The ALJ did not discredit Dr. Sher's findings and opinion. He found that Dr. Sher's report was generally consistent with the record as a whole and supported the RFC assessment limitations restricting Johnson to unskilled work involving limited social interactions. Admin. R. 33. The ALJ's interpretation of this evidence is reasonable and must be upheld, even if it might also support another rational interpretation more favorable to Johnson. Batson, 359 F.3d at 1193; Andrews, 53 F.3d at 1039-40.

Johnson argues that Dr. Sher's opinion compels further development of the record, which already comprises nearly 3000 pages. An ALJ's duty to develop the record further is triggered only when there is ambiguous evidence or when the record is inadequate to allow for proper evaluation of the evidence. Mayes v. Massanari, 276 F.3d 453, 459-60 (9'h Cir. 2001). Dr. Sher suggested further evaluation would help determine whether Johnson was malingering. The ALJ reached his final determination, however, without finding that Johnson was malingering. As a result, clarification of the malingering question would not benefit Johnson. Accordingly, the ALJ had no duty to develop the record further on that issue.

Johnson also contends the ALJ ignored the statements of Bridget O'Neill, M.S.W. Ms. O'Neill is a counselor at a nonprofit mental health and addiction services provider. In January 2011, Ms. O'Neill said that Johnson met the diagnostic criteria for Major Depressive Disorder with symptoms of depressed mood, diminished interest in activities, fatigue, feelings of worthlessness and guilt, and difficulty concentrating and making decision. Ms. O'Neill opined that these symptoms made it difficult for Johnson to maintain a consistent schedule and to interact with many people for long periods of time. She said Johnson suffered from other medical conditions that impaired her ability to complete certain unidentified tasks. She said that Johnson had been working hard toward completing her goals. Admin. R. 2468.
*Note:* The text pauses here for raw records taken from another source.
-- ==== Sys2Proof/Machine/Convoy.lean ====
section
/-! DEFINITION. The Convoy Builder (08_convoys_scheduling.md R229 to R245): members, assembly, the engine constant buffer
and the table of a convoy, its completion, and the placement and chunk-size loop. -/

namespace Sys2Proof.Machine

/-! ### Registers of the loop as they are in force (08 R244, R245) -/

/-- BUDGET. -/
def Cvy.budget (c : Cvy) : Nat := fld c.cfgIn 16 0
/-- CMAX. -/
def Cvy.cmax (c : Cvy) : Nat := fld c.limIn 63 48
/-- CMIN. -/
def Cvy.cmin (c : Cvy) : Nat := fld c.limIn 47 32
/-- FMIN. -/
def Cvy.fmin (c : Cvy) : Nat := fld c.limIn 31 16
/-- FREEZE. -/
def Cvy.freeze (c : Cvy) : Bool := bit c.cfgIn 31

/-- A number held between two limits. -/
def clampN (x lo hi : Nat) : Nat := min (max x lo) hi

/-- An integer held between two limits. -/
def clampI (x lo hi : Int) : Int := min (max x lo) hi

/-! ### Members (08 R230 to R232) -/

/-- The members that wait or run, oldest joined first. -/
def insertMember (x : Nat × Member) : List (Nat × Member) → List (Nat × Member)
  | [] => [x]
  | y :: t => if y.2.joined ≤ x.2.joined then y :: insertMember x t else x :: y :: t

/-- The members that have not left, oldest joined first. -/
def Cvy.live (c : Cvy) : List (Nat × Member) :=
  (c.members.filterMap fun e => match e.2 with
    | some m => if m.gone then none else some (e.1, m)
    | none => none).foldl (fun l x => insertMember x l) []

/-- The convoy buffer of partition `n`, allocated when the slice's first member joins (08 R232). -/
def State.cvyBuffer (s : State) (n : Nat) : Option State :=
  if (s.part n).cvy.units.isEmpty then
    (s.takeUnits n .convoy 18).map fun x => x.2.modPart n fun p => { p with cvy := { p.cvy with units := x.1 } }
  else some s

/-- Byte `a` of the convoy buffer of partition `n` (08 R232): it lies in the buffer's allocation units. -/
def State.bufLoc (s : State) (n a : Nat) : Loc := .ws ((s.part n).cvy.units.getD (a / 65536) 0 * 65536 + a % 65536)

/-- Write bytes to the convoy buffer of partition `n`. -/
def State.bufWrite (s : State) (n : Nat) : Nat → List Byte → State
  | _, [] => s
  | a, b :: l => (s.writeLoc (s.bufLoc n a) (some b)).bufWrite n (a + 1) l

/-- A byte of the convoy buffer as an engine reads it (08 R232): zero beyond the buffer, or before it is allocated. -/
def State.bufByte (s : State) (n a : Nat) : Option Byte :=
  if a / 65536 < (s.part n).cvy.units.length then s.readLoc (s.bufLoc n a) else some 0

/-- The bytes of a table entry (08 R235). -/
def Entry.bytes (e : Entry) : List Byte :=
  leBytes 4 e.mslot ++ leBytes 1 e.kind ++ leBytes 1 (b2n e.last) ++ leBytes 2 0 ++ leBytes 4 e.base ++ leBytes 4 e.ntok ++
  leBytes 4 e.start ++ leBytes 12 0

/-- Offset of table A, or B (08 R232). -/
def tableOff (b : Bool) : Nat := if b then 0x110000 else 0x100000

/-- A member joins (08 R231): it takes the lowest free slot and its constant buffer is copied. -/
def State.joinMember (s : State) (r slot : Nat) (ss : W64) (scb : Option W64) (tokens : Nat) : State :=
  let t := s.task r
  (s.prepReads (s.opWho r slot) r (scb.toList.map fun c => (c, 256))).runOp r slot fun u =>
    let cb := (scb.map fun c => u.refRead r (c, 256)).getD []
    if poisonStatus cb ≠ 0 then (u.noteBad r (scb.toList.map fun c => (c, 256))).opFault r slot 0x17
    else match u.cvyBuffer t.part, firstBelow (fun i => (Tab.get none (u.part t.part).cvy.members i).isNone) 4096 with
      | some v, some i =>
        let m : Member :=
          { r := r, gen := t.gen, slot := slot, stream := ss, tokens := tokens, next := 0, joined := v.stamp
            cb := match scb with
              | some _ => words64 32 (plain cb)
              | none => t.cb }
        let v := v.bufWrite t.part (256 * i) ((List.range 32).flatMap fun k => leBytes 8 (m.cb.getD k 0).toNat)
        (((v.countReads ((v.opMtu r slot scb.toList).getD 0) r (scb.toList.map fun c => (c, 256))).modPart t.part fun p =>
          { p with cvy := { p.cvy with members := Tab.set none p.cvy.members i (some m) } }).nextStamp).modOp
            r slot fun o => { o with phase := .member, got := [] }
      | _, _ => u

/-- CONVOY_MEMBER_JOIN (08 R231): the CVY dispatch in `slot` of record `r` joins its partition's Convoy Builder. -/
def execConvoyMemberJoin (r slot : Nat) (s : State) : Host.Outcome State Fault Refusal :=
  done s (match (s.task r).op slot with
    | some o => match o.phase, o.kind with
      | .joining, .dispatch ss scb _ _ _ tokens => if (s.task r).st = .running then s.joinMember r slot ss scb tokens else s
      | _, _ => s
    | none => s)

/-- CONVOY_HOLD_EXPIRY (08 R233): HOLD_NS has passed since the first waiting member joined, and no convoy runs. -/
def execConvoyHoldExpiry (n : Nat) (s : State) : Host.Outcome State Fault Refusal :=
  done s (let c := (s.part n).cvy
    if c.run.isNone && !c.live.isEmpty then s.modPart n fun p => { p with cvy := { p.cvy with hold := true } } else s)

/-! ### Assembly (08 R233) -/

/-- Decode entries: slots of members, oldest first, at most `room` of them. -/
def decodeEntries (room : Nat) (l : List (Nat × Member)) : List (Nat × Member) :=
  ((l.filter fun x => x.2.tokens == 1)).take room

/-- Prefill entries: members with the tokens that each receives, within `room` tokens and `ents` entries. -/
def prefillEntries (chunk : Nat) : Nat → Nat → List (Nat × Member) → List (Nat × Member × Nat)
  | _, _, [] => []
  | 0, _, _ => []
  | _, 0, _ => []
  | room + 1, ents + 1, x :: t =>
    let n := min chunk (min (x.2.tokens - x.2.next) (room + 1))
    (x.1, x.2, n) :: prefillEntries chunk (room + 1 - n) ents t

/-- Table entries in order, with TOKEN_BASE running from `base` (08 R235). -/
def mkEntries (kind : Nat) : Nat → List (Nat × Member × Nat) → List Entry
  | _, [] => []
  | base, (i, m, n) :: t =>
    { mslot := i, r := m.r, gen := m.gen, kind := kind, last := decide (m.next + n = m.tokens), base := base, ntok := n, start := m.next } ::
      mkEntries kind (base + n) t

/-- The table of the next convoy from the members of its stream, oldest first (08 R233). -/
def assemble (budget fill chunk cmin : Nat) (l : List (Nat × Member)) : List Entry :=
  let pre := l.filter fun x => x.2.tokens != 1
  let dec := decodeEntries (min (if pre.isEmpty then budget else budget - cmin) (if pre.isEmpty then 2048 else 2047)) l
  let d := dec.length
  let roomP := min (max fill (d + cmin) - d) (budget - d)
  mkEntries 0 0 (dec.map fun x => (x.1, x.2, 1)) ++ mkEntries 1 d (prefillEntries chunk roomP (2048 - d) pre)

/-- The state of the loop at an assembly (08 R243, R245): the registers as written take effect; then first use, or the
values in force held to the limits. -/
def Cvy.atAssembly (c : Cvy) (vf wset : Nat) : Cvy :=
  let c := { c with cfgIn := c.cfg, limIn := c.lim, gainIn := c.gain, tgtIn := c.tgt }
  if c.restart then
    { c with cf := Config.cf0.toNat, mf := Config.mf0.toNat, c := clampN 512 c.cmin c.cmax, f := c.budget, n := 0
             lvf := vf, lwset := wset, restart := false }
  else { c with c := clampN c.c c.cmin c.cmax, f := clampN c.f c.fmin c.budget }

/-- WLOAD of the running job of a partition (08 R229). -/
def Part.wloadDue (p : Part) : Bool := !(p.wsValid && p.wsVf == p.schVf && p.wsTag == p.jobWset)

/-- The reference to a convoy's table (08 R232, R234). -/
def tableRef (b : Bool) : W64 := pack [(40, 0xFFFFFF), (0, tableOff b)]

/-- The engine constant buffer of a convoy (08 R234); `first` is the constant buffer of its first entry's member. -/
def cvyWords (num chunk : Nat) (wload tabB : Bool) (es : List Entry) (first : List W64) : List W64 :=
  let w (n : Nat) : W64 := BitVec.ofNat 64 n
  let toks (k : Nat) : Nat := ((es.filter fun e => e.kind == k).map (·.ntok)).sum
  [w num, w (toks 0 + toks 1), w (toks 0), w (toks 1), w es.length, w chunk, w (b2n wload), tableRef tabB] ++
    (List.range 24).map fun i => first.getD (8 + i) 0

/-- The stream header that a member's checked dispatch read. -/
def State.memberHeader (s : State) (m : Member) : List Byte := (((s.task m.r).op m.slot).map (·.cap)).getD []

/-- Build the next convoy of partition `n` and hand it to the sequencer (08 R233). -/
def State.buildConvoy (s : State) (n : Nat) : State :=
  let p := s.part n
  match p.cvy.live with
  | [] => s.modPart n fun p => { p with cvy := { p.cvy with hold := false } }
  | x :: rest =>
    let stream := x.2.stream
    match s.streamMtu (s.task x.2.r) n stream with
    | none => s
    | some m =>
      if s.mtuFree m = 0 then s
      else
        let c := p.cvy.atAssembly p.schVf p.jobWset
        let es := assemble c.budget c.f c.c c.cmin ((x :: rest).filter fun y => y.2.stream == stream)
        let first : List W64 := match es with
          | e :: _ => ((Tab.get none c.members e.mslot).map (·.cb)).getD []
          | [] => []
        let words := cvyWords c.num c.c p.wloadDue (!c.tabB) es first
        let members := c.members.map fun y => match y.2, es.find? fun e => e.mslot == y.1 with
          | some mem, some e => (y.1, some { mem with next := mem.next + e.ntok })
          | _, _ => y
        let s := s.modPart n fun p => { p with cvy := { c with members := members, run := some es, wload := p.wloadDue, num := c.num + 1, tabB := !c.tabB, hold := false } }
        let s := s.bufWrite n (tableOff (!c.tabB)) (es.flatMap Entry.bytes)
        (s.enterDisp n .convoy stream (s.memberHeader x.2) words m s.stamp).nextStamp

/-- CONVOY_ASSEMBLE (08 R233). A Verkai drain lets the members' dispatches complete (R224). -/
def execConvoyAssemble (n : Nat) (s : State) : Host.Outcome State Fault Refusal :=
  done s (let p := s.part n
    if p.cvy.hold && p.cvy.run.isNone && (p.running || (p.draining && s.verkai n)) then s.buildConvoy n else s)

/-! ### Completion and the loop (08 R239, R241, R242) -/

/-- One measurement (08 R242). -/
def Cvy.update (c : Cvy) (comp mem : Nat) : Cvy :=
  let cf : Int := (c.cf : Int) + ((comp : Int) - c.cf) / 8
  let mf : Int := (c.mf : Int) + ((mem : Int) - c.mf) / 8
  let n := min (c.n + 1) 65535
  let c := { c with cf := cf.toNat, mf := mf.toNat, n := n }
  if n < 64 || c.freeze then c
  else
    let ec := cf - fld c.tgtIn 15 0
    let em := mf - fld c.tgtIn 31 16
    let d := em - ec
    let s := ec + em
    let db : Int := fld c.tgtIn 47 32
    let slewC : Int := fld c.gainIn 31 16
    let slewF : Int := fld c.gainIn 15 0
    let c' := if db < d.natAbs then
        let dc := clampI (d * fld c.gainIn 63 48 / 65536) (-slewC) slewC
        (clampI (c.c + dc) c.cmin c.cmax).toNat / 16 * 16
      else c.c
    let f' := if db < s.natAbs then
        let df := clampI (-s * fld c.gainIn 47 32 / 65536) (-slewF) slewF
        (clampI (c.f + df) c.fmin c.budget).toNat
      else c.f
    { c with c := c', f := f' }

/-- A convoy's occupancies (08 R241): sums of value x count over `p` usable ports and `steps` steps. -/
def occOf (sum p steps : Nat) : Nat := if p * steps = 0 then 0 else sum / (p * steps)

/-- The place of a route thread in the round-robin whose next turn is `turn` (06 R171, 01 R31); a task without a thread
comes last. -/
def turnKey (turn : Nat) (th : Option Nat) : Nat := match th with
  | some k => (k + 256 - turn) % 256
  | none => 256

/-- Insert a member's entry behind those whose turn is not later. -/
def insertTurn (key : Entry → Nat) (e : Entry) : List Entry → List Entry
  | [] => [e]
  | x :: l => if key x ≤ key e then x :: insertTurn key e l else e :: x :: l

/-- Members that complete together, in the turn of their route threads: the masks that they satisfy together are taken in
this order (06 R171). -/
def State.inTurn (s : State) (n : Nat) (l : List Entry) : List Entry :=
  l.foldl (fun a e => insertTurn (fun x => turnKey (s.part n).rtTurn (s.task x.r).thread) e a) []

/-- The turn passes on behind the last route thread served. -/
def State.passTurn (s : State) (n : Nat) (l : List Entry) : State :=
  match (l.filterMap fun e => (s.task e.r).thread).getLast? with
  | some th => s.modPart n fun p => { p with rtTurn := (th + 1) % 256 }
  | none => s

/-- The running convoy of partition `n` completes: the loop measures, a load is recorded, events count, members whose
last entry it carried complete, and the next assembly is due when members wait. -/
def State.convoyDone (s : State) (n : Nat) (d : Disp) : State :=
  let p := s.part n
  let es := p.cvy.run.getD []
  let ports := ((s.portsOf n).filter fun k => (s.eport k).usable).length
  let toks := (es.map (·.ntok)).sum
  let c := if p.cvy.restart then p.cvy else p.cvy.update (occOf d.occC ports d.steps) (occOf d.occM ports d.steps)
  let lasts := es.filter (·.last)
  let members := c.members.filter fun e => match e.2 with
    | some m => !(m.gone && es.any fun x => x.mslot == e.1) && !(lasts.any fun x => x.mslot == e.1)
    | none => false
  let s := s.modPart n fun p =>
    let p := { p with cvy := { c with members := members, run := none, hold := !members.isEmpty } }
    if c.wload && p.jobWset != 0 then { p with wsValid := true, wsVf := p.schVf, wsTag := p.jobWset } else p
  let s := ((s.tick 0x030 (some n)).tickN 0x031 toks (some n)).vfTick p.schVf 8 toks
  let order := s.inTurn n lasts
  (s.passTurn n order).each order fun u e => match Tab.get none p.cvy.members e.mslot with
    | some m => if !m.gone && (u.task m.r).gen == m.gen then u.completeOp m.r m.slot [] else u
    | none => u

end Sys2Proof.Machine
end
Social workers are not "acceptable medical sources" within the meaning of the regulations. 20 C.F.R. §§ 404.1513, 416.913. The opinions of such sources must be considered, but may be discounted if the ALJ provides reasons that are germane to the witness for doing so. Molina v. Astrue, 674 F.3d 1104, 1111 (9th Cir. 2012); Lewis v. Apfel, 236 F.3d 503, 511 (9th Cir. 2001). Here, the ALJ found Ms. O'Neill's statements were not persuasive because she did not address the effects of Johnson's use of drugs and alcohol and because Johnson's own statements reflected that she could maintain the schedule of her various appointments and engage in interactions with others. Admin. R. 33. Other germane reasons supporting the ALJ's assessment of Ms. O'Neill's statements may be inferred from the ALJ's evaluation of the other evidence in the record, including his evaluation of Johnsons' credibility, the medical opinions, and the lay witness statements. Accordingly the ALJ did not erroneously ignore this evidence.

IV. Lay Witness Statement

Johnson contends the ALJ did not address the lay witness statement of Sarah Fundahn, an advocate and case manager at a nonprofit agency that operates a transitional housing program. Fundahn had contact with Johnson when she stayed at the shelter for periods in 2008, 2009, and 2010. Fundahn said that Johnson worked very hard to overcome her addiction, was always courteous and respectful, followed the program rules, kept her room tidy, helped with household chores, and kept her appointments. She said Johnson was approachable and friendly. Admin. R. 326.

The ALJ said Fundahn's statements suggested that Johnson was quite functional. Admin. R. 33. Indeed, the ability to keep appointments, follow rules, engage in routine daily activities, and interact appropriately with residents and staff at the shelter indicate that Johnson's functional limitations are not as great as she claims. Fundahn's statement supports the ALJ's conclusion that, when abstinent from substance abuse, Johnson can perform the activities required for unskilled work within the limitations of her RFC.

CONCLUSION

For the foregoing reasons, the Commissioner's final decision is AFFIRMED.